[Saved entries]
-- ==== Sys2Proof/Laws/Arms.lean ====
section
/-! SUPPORT. exec of each constructor is its meaning. -/

namespace Sys2Proof.Machine
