/-! ### bufferStore -/

@[simp] theorem State.bufferStore_cur (s : State) (vr : Nat) (b : BStore) : (s.bufferStore vr b).cur = s.cur := rfl
@[simp] theorem State.bufferStore_trapped (s : State) (vr : Nat) (b : BStore) : (s.bufferStore vr b).trapped = s.trapped := rfl
@[simp] theorem State.bufferStore_agenda (s : State) (vr : Nat) (b : BStore) : (s.bufferStore vr b).agenda = s.agenda := rfl
@[simp] theorem State.bufferStore_pcp (s : State) (vr : Nat) (b : BStore) : (s.bufferStore vr b).pcp = s.pcp := rfl
@[simp] theorem State.bufferStore_inputs (s : State) (vr : Nat) (b : BStore) : (s.bufferStore vr b).inputs = s.inputs := rfl
@[simp] theorem State.bufferStore_net (s : State) (vr : Nat) (b : BStore) : (s.bufferStore vr b).net = s.net := rfl
@[simp] theorem State.bufferStore_out (s : State) (vr : Nat) (b : BStore) : (s.bufferStore vr b).out = s.out := rfl
@[simp] theorem State.bufferStore_free (s : State) (vr : Nat) (b : BStore) : (s.bufferStore vr b).free = s.free := rfl
@[simp] theorem State.bufferStore_nextAge (s : State) (vr : Nat) (b : BStore) : (s.bufferStore vr b).nextAge = s.nextAge := rfl
@[simp] theorem State.bufferStore_boot (s : State) (vr : Nat) (b : BStore) : (s.bufferStore vr b).boot = s.boot := rfl
@[simp] theorem State.bufferStore_pkgid (s : State) (vr : Nat) (b : BStore) : (s.bufferStore vr b).pkgid = s.pkgid := rfl
@[simp] theorem State.bufferStore_clavail (s : State) (vr : Nat) (b : BStore) : (s.bufferStore vr b).clavail = s.clavail := rfl
@[simp] theorem State.bufferStore_partcfg (s : State) (vr : Nat) (b : BStore) : (s.bufferStore vr b).partcfg = s.partcfg := rfl
@[simp] theorem State.bufferStore_sptroot (s : State) (vr : Nat) (b : BStore) : (s.bufferStore vr b).sptroot = s.sptroot := rfl
@[simp] theorem State.bufferStore_supgen (s : State) (vr : Nat) (b : BStore) : (s.bufferStore vr b).supgen = s.supgen := rfl
@[simp] theorem State.bufferStore_l2ctl (s : State) (vr : Nat) (b : BStore) : (s.bufferStore vr b).l2ctl = s.l2ctl := rfl
@[simp] theorem State.bufferStore_nring (s : State) (vr : Nat) (b : BStore) : (s.bufferStore vr b).nring = s.nring := rfl
@[simp] theorem State.bufferStore_nhead (s : State) (vr : Nat) (b : BStore) : (s.bufferStore vr b).nhead = s.nhead := rfl
@[simp] theorem State.bufferStore_ntail (s : State) (vr : Nat) (b : BStore) : (s.bufferStore vr b).ntail = s.ntail := rfl
@[simp] theorem State.bufferStore_notices (s : State) (vr : Nat) (b : BStore) : (s.bufferStore vr b).notices = s.notices := rfl
@[simp] theorem State.bufferStore_frameStates (s : State) (vr : Nat) (b : BStore) : (s.bufferStore vr b).frameStates = s.frameStates := rfl
@[simp] theorem State.bufferStore_fstBase (s : State) (vr : Nat) (b : BStore) : (s.bufferStore vr b).fstBase = s.fstBase := rfl
@[simp] theorem State.bufferStore_locks (s : State) (vr : Nat) (b : BStore) : (s.bufferStore vr b).locks = s.locks := rfl
@[simp] theorem State.bufferStore_faultq (s : State) (vr : Nat) (b : BStore) : (s.bufferStore vr b).faultq = s.faultq := rfl
@[simp] theorem State.bufferStore_home (s : State) (vr : Nat) (b : BStore) : (s.bufferStore vr b).home = s.home := rfl
@[simp] theorem State.bufferStore_held (s : State) (vr : Nat) (b : BStore) : (s.bufferStore vr b).held = s.held := rfl
@[simp] theorem State.bufferStore_mem (s : State) (vr : Nat) (b : BStore) : (s.bufferStore vr b).mem = s.mem := rfl
@[simp] theorem State.bufferStore_hostMem (s : State) (vr : Nat) (b : BStore) : (s.bufferStore vr b).hostMem = s.hostMem := rfl
@[simp] theorem State.bufferStore_place (s : State) (vr : Nat) (b : BStore) : (s.bufferStore vr b).place = s.place := rfl
@[simp] theorem State.bufferStore_jobs (s : State) (vr : Nat) (b : BStore) : (s.bufferStore vr b).jobs = s.jobs := rfl
@[simp] theorem State.bufferStore_slots (s : State) (vr : Nat) (b : BStore) : (s.bufferStore vr b).slots = s.slots := rfl
@[simp] theorem State.bufferStore_cmds (s : State) (vr : Nat) (b : BStore) : (s.bufferStore vr b).cmds = s.cmds := rfl
@[simp] theorem State.bufferStore_trees (s : State) (vr : Nat) (b : BStore) : (s.bufferStore vr b).trees = s.trees := rfl
@[simp] theorem State.bufferStore_migPlanes (s : State) (vr : Nat) (b : BStore) : (s.bufferStore vr b).migPlanes = s.migPlanes := rfl
@[simp] theorem State.bufferStore_granary (s : State) (vr : Nat) (b : BStore) : (s.bufferStore vr b).granary = s.granary := rfl
@[simp] theorem State.bufferStore_fabric (s : State) (vr : Nat) (b : BStore) : (s.bufferStore vr b).fabric = s.fabric := rfl
@[simp] theorem State.bufferStore_conns (s : State) (vr : Nat) (b : BStore) : (s.bufferStore vr b).conns = s.conns := rfl
@[simp] theorem State.bufferStore_host (s : State) (vr : Nat) (b : BStore) : (s.bufferStore vr b).host = s.host := rfl
@[simp] theorem State.bufferStore_services (s : State) (vr : Nat) (b : BStore) : (s.bufferStore vr b).services = s.services := rfl
@[simp] theorem State.bufferStore_pubs (s : State) (vr : Nat) (b : BStore) : (s.bufferStore vr b).pubs = s.pubs := rfl
@[simp] theorem State.bufferStore_incoming (s : State) (vr : Nat) (b : BStore) : (s.bufferStore vr b).incoming = s.incoming := rfl
@[simp] theorem State.bufferStore_corrected (s : State) (vr : Nat) (b : BStore) : (s.bufferStore vr b).corrected = s.corrected := rfl
@[simp] theorem State.bufferStore_dropped (s : State) (vr : Nat) (b : BStore) : (s.bufferStore vr b).dropped = s.dropped := rfl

## What you are asked to do
From the entries above, extract only the lines running from the one containing "s.agenda := rfl" through the one containing "s.free := rfl", inclusive.

## Response box
@[simp] theorem State.bufferStore_agenda (s : State) (vr : Nat) (b : BStore) : (s.bufferStore vr b).agenda = s.agenda := rfl
@[simp] theorem State.bufferStore_pcp (s : State) (vr : Nat) (b : BStore) : (s.bufferStore vr b).pcp = s.pcp := rfl
@[simp] theorem State.bufferStore_inputs (s : State) (vr : Nat) (b : BStore) : (s.bufferStore vr b).inputs = s.inputs := rfl
@[simp] theorem State.bufferStore_net (s : State) (vr : Nat) (b : BStore) : (s.bufferStore vr b).net = s.net := rfl
@[simp] theorem State.bufferStore_out (s : State) (vr : Nat) (b : BStore) : (s.bufferStore vr b).out = s.out := rfl
@[simp] theorem State.bufferStore_free (s : State) (vr : Nat) (b : BStore) : (s.bufferStore vr b).free = s.free := rfl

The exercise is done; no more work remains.